> _WHAT YOU WILL DO_: Using the entries below, write out the line with "Obligations.CommandsAreIdempotentButHeaderEncodes := by", the line with "three fields. -/", and every line in between, exactly as each is written.

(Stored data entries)
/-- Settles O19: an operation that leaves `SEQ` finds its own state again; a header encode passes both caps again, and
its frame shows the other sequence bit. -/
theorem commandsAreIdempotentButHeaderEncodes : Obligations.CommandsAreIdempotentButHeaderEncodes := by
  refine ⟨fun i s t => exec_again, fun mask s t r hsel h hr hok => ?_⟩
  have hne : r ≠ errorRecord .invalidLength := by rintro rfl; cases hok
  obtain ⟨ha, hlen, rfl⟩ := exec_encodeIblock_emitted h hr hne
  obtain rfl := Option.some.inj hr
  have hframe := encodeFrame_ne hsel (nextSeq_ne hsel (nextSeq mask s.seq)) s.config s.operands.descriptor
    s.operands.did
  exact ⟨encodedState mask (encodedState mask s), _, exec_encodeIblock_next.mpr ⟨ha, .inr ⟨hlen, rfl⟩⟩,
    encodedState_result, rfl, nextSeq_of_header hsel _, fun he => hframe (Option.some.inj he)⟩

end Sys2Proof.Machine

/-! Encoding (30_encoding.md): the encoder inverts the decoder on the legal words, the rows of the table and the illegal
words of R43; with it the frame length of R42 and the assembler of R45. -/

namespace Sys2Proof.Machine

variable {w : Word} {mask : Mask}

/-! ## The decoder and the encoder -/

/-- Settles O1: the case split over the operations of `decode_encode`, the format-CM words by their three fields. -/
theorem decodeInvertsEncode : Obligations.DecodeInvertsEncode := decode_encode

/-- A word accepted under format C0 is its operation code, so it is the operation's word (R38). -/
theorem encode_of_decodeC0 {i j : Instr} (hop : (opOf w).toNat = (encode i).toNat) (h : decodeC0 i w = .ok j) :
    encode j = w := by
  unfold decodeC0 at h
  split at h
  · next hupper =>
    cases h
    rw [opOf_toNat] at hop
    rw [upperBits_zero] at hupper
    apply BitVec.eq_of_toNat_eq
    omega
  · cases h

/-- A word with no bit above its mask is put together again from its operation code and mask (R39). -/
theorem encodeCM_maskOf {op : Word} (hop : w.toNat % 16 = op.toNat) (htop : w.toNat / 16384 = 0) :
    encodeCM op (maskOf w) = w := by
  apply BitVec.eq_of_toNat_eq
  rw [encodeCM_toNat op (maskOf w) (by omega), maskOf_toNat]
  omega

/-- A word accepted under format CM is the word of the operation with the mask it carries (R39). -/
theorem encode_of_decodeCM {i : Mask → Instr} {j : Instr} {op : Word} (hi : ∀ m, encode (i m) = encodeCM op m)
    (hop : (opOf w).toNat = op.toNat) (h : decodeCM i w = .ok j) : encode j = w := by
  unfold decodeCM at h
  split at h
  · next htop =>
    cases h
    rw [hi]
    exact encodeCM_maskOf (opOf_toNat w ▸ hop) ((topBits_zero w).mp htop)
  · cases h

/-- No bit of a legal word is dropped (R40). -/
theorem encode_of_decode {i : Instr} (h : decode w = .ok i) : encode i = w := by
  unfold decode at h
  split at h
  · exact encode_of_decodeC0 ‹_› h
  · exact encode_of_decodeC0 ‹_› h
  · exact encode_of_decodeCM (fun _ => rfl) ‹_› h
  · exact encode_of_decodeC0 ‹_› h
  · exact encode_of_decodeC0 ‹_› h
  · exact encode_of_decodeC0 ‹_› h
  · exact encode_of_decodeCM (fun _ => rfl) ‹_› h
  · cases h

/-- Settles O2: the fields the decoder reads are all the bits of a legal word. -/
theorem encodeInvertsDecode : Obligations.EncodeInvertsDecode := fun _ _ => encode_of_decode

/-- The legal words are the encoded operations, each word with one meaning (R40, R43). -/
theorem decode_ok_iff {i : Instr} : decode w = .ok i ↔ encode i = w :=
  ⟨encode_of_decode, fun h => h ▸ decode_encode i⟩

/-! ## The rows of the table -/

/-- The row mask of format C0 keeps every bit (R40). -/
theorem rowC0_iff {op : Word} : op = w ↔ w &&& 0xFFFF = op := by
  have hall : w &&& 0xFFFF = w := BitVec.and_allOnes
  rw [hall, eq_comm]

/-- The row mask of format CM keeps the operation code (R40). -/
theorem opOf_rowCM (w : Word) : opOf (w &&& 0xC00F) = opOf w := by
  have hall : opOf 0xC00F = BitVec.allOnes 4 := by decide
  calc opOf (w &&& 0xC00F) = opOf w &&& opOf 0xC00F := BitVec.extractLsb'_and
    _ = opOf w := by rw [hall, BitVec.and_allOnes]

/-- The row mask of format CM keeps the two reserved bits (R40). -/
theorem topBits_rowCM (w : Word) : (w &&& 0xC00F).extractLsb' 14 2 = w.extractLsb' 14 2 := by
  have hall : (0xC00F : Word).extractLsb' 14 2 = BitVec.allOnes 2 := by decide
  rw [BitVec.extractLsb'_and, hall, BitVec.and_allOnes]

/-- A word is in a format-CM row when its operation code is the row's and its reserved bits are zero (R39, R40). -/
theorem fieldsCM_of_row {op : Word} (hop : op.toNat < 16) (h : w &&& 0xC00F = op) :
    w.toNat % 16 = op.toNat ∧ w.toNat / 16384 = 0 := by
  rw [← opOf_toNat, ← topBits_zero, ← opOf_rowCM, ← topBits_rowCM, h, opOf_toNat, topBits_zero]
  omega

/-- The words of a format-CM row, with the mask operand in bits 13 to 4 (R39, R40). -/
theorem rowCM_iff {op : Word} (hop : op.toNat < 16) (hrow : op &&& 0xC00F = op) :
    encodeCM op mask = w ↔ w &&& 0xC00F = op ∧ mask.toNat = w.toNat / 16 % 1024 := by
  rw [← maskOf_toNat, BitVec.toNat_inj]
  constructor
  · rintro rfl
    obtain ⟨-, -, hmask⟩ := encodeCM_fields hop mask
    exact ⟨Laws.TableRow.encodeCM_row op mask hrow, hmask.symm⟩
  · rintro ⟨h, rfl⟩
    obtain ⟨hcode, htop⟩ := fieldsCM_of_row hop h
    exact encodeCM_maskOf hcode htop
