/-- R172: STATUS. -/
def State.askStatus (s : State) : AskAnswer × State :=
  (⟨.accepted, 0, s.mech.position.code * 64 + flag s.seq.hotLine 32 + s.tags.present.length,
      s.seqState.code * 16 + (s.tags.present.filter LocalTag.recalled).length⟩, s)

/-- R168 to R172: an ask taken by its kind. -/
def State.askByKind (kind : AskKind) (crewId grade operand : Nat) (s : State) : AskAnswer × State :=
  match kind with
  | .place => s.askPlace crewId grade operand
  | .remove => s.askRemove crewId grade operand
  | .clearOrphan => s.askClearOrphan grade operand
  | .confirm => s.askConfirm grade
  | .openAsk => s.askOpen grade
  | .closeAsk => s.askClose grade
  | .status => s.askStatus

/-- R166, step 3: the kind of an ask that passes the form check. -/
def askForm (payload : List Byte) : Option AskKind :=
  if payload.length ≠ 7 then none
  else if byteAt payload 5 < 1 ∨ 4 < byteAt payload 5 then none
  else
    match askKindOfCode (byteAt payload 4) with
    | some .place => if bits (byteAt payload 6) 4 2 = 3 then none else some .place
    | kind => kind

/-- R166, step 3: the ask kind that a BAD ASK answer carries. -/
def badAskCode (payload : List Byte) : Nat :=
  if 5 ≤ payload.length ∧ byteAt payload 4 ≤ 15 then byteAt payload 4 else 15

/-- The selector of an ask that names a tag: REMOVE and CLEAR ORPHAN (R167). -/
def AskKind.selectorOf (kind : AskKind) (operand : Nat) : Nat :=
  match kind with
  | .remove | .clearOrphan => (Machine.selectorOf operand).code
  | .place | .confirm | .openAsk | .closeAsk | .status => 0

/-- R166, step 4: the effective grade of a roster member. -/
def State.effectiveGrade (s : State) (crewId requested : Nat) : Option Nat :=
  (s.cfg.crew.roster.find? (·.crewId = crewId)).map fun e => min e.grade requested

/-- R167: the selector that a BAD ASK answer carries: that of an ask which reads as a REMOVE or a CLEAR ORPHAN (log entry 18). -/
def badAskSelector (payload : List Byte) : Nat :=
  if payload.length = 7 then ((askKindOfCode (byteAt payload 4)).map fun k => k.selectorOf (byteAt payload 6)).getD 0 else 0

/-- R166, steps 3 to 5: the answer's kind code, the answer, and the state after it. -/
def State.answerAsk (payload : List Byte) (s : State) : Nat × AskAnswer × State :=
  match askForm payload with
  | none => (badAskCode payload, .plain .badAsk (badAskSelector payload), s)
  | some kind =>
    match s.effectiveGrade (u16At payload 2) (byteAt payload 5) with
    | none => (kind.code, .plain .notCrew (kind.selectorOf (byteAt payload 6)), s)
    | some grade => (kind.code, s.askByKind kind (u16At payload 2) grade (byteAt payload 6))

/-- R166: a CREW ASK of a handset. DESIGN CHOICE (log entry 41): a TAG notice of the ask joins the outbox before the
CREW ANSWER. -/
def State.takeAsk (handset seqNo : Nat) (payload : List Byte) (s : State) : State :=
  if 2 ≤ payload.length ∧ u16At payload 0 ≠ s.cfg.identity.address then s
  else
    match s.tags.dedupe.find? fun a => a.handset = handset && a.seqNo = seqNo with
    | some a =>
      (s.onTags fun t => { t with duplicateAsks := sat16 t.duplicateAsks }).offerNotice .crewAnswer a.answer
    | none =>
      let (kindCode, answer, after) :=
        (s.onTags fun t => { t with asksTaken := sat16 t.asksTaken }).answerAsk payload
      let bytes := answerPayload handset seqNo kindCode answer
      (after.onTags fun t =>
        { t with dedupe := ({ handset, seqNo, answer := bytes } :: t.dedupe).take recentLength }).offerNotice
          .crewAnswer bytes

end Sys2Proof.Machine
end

> _ANSWER BOX_:
theorem commandsAreIdempotentButHeaderEncodes : Obligations.CommandsAreIdempotentButHeaderEncodes := by
  refine ⟨fun i s t => exec_again, fun mask s t r hsel h hr hok => ?_⟩
  have hne : r ≠ errorRecord .invalidLength := by rintro rfl; cases hok
  obtain ⟨ha, hlen, rfl⟩ := exec_encodeIblock_emitted h hr hne
  obtain rfl := Option.some.inj hr
  have hframe := encodeFrame_ne hsel (nextSeq_ne hsel (nextSeq mask s.seq)) s.config s.operands.descriptor
    s.operands.did
  exact ⟨encodedState mask (encodedState mask s), _, exec_encodeIblock_next.mpr ⟨ha, .inr ⟨hlen, rfl⟩⟩,
    encodedState_result, rfl, nextSeq_of_header hsel _, fun he => hframe (Option.some.inj he)⟩

end Sys2Proof.Machine

/-! Encoding (30_encoding.md): the encoder inverts the decoder on the legal words, the rows of the table and the illegal
words of R43; with it the frame length of R42 and the assembler of R45. -/

namespace Sys2Proof.Machine

variable {w : Word} {mask : Mask}

/-! ## The decoder and the encoder -/

/-- Settles O1: the case split over the operations of `decode_encode`, the format-CM words by their three fields. -/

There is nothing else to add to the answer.